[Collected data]
▼
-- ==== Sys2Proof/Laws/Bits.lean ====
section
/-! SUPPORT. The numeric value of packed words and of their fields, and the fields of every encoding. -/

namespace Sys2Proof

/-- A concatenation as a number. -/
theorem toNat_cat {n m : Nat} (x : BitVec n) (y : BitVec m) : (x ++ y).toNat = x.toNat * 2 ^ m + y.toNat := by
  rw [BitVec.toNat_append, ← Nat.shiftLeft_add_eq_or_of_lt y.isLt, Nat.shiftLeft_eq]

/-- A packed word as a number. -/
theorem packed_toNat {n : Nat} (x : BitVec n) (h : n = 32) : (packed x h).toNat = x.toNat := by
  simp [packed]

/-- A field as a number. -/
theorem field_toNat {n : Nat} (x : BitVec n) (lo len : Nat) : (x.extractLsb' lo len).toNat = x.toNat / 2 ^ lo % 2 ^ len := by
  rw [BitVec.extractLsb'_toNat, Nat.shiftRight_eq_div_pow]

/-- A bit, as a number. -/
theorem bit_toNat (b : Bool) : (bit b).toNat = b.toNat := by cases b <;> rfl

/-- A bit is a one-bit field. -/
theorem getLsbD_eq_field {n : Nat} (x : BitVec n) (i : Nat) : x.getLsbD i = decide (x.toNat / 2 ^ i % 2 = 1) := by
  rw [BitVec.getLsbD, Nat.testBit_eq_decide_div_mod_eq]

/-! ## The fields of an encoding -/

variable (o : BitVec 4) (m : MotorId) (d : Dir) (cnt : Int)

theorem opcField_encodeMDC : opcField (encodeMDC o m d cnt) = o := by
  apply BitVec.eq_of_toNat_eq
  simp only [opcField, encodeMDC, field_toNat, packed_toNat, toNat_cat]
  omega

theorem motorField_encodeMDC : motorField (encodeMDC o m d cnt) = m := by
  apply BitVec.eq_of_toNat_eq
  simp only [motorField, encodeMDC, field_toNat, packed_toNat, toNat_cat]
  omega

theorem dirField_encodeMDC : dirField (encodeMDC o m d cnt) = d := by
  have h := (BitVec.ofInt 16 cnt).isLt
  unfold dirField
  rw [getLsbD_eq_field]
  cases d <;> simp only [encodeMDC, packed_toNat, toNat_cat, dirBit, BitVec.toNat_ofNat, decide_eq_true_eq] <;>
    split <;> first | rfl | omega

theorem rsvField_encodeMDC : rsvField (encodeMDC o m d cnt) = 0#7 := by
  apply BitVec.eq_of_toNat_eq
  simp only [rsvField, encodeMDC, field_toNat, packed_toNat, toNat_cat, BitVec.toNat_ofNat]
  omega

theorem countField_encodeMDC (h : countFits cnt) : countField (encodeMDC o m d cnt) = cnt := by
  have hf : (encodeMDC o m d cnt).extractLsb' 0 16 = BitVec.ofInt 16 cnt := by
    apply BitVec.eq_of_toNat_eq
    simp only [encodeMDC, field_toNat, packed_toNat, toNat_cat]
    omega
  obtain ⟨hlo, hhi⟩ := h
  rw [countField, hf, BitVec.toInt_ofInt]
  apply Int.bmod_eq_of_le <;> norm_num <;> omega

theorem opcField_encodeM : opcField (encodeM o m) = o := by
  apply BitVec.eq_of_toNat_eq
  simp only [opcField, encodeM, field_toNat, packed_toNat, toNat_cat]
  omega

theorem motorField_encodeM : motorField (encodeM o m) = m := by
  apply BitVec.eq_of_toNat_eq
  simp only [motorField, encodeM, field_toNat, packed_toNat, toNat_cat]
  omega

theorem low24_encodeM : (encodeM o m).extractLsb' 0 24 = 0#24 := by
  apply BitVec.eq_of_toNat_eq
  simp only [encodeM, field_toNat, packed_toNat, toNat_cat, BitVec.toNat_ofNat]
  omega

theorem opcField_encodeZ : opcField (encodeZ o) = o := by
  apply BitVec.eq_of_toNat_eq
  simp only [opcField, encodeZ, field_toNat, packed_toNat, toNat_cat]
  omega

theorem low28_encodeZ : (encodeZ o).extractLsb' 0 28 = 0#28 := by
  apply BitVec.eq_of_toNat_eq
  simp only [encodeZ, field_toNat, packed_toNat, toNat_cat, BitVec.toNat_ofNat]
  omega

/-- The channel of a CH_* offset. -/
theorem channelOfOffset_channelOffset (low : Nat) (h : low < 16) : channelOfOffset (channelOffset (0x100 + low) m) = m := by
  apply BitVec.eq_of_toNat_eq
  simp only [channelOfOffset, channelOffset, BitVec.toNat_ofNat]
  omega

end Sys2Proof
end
▲
What is needed is an exact repetition of the lines from the first line of the records through the line containing "concatenation as a number. -/", both ends included, and nothing more.

Answer to the problem.
-- ==== Sys2Proof/Laws/Bits.lean ====
section
/-! SUPPORT. The numeric value of packed words and of their fields, and the fields of every encoding. -/

namespace Sys2Proof

/-- A concatenation as a number. -/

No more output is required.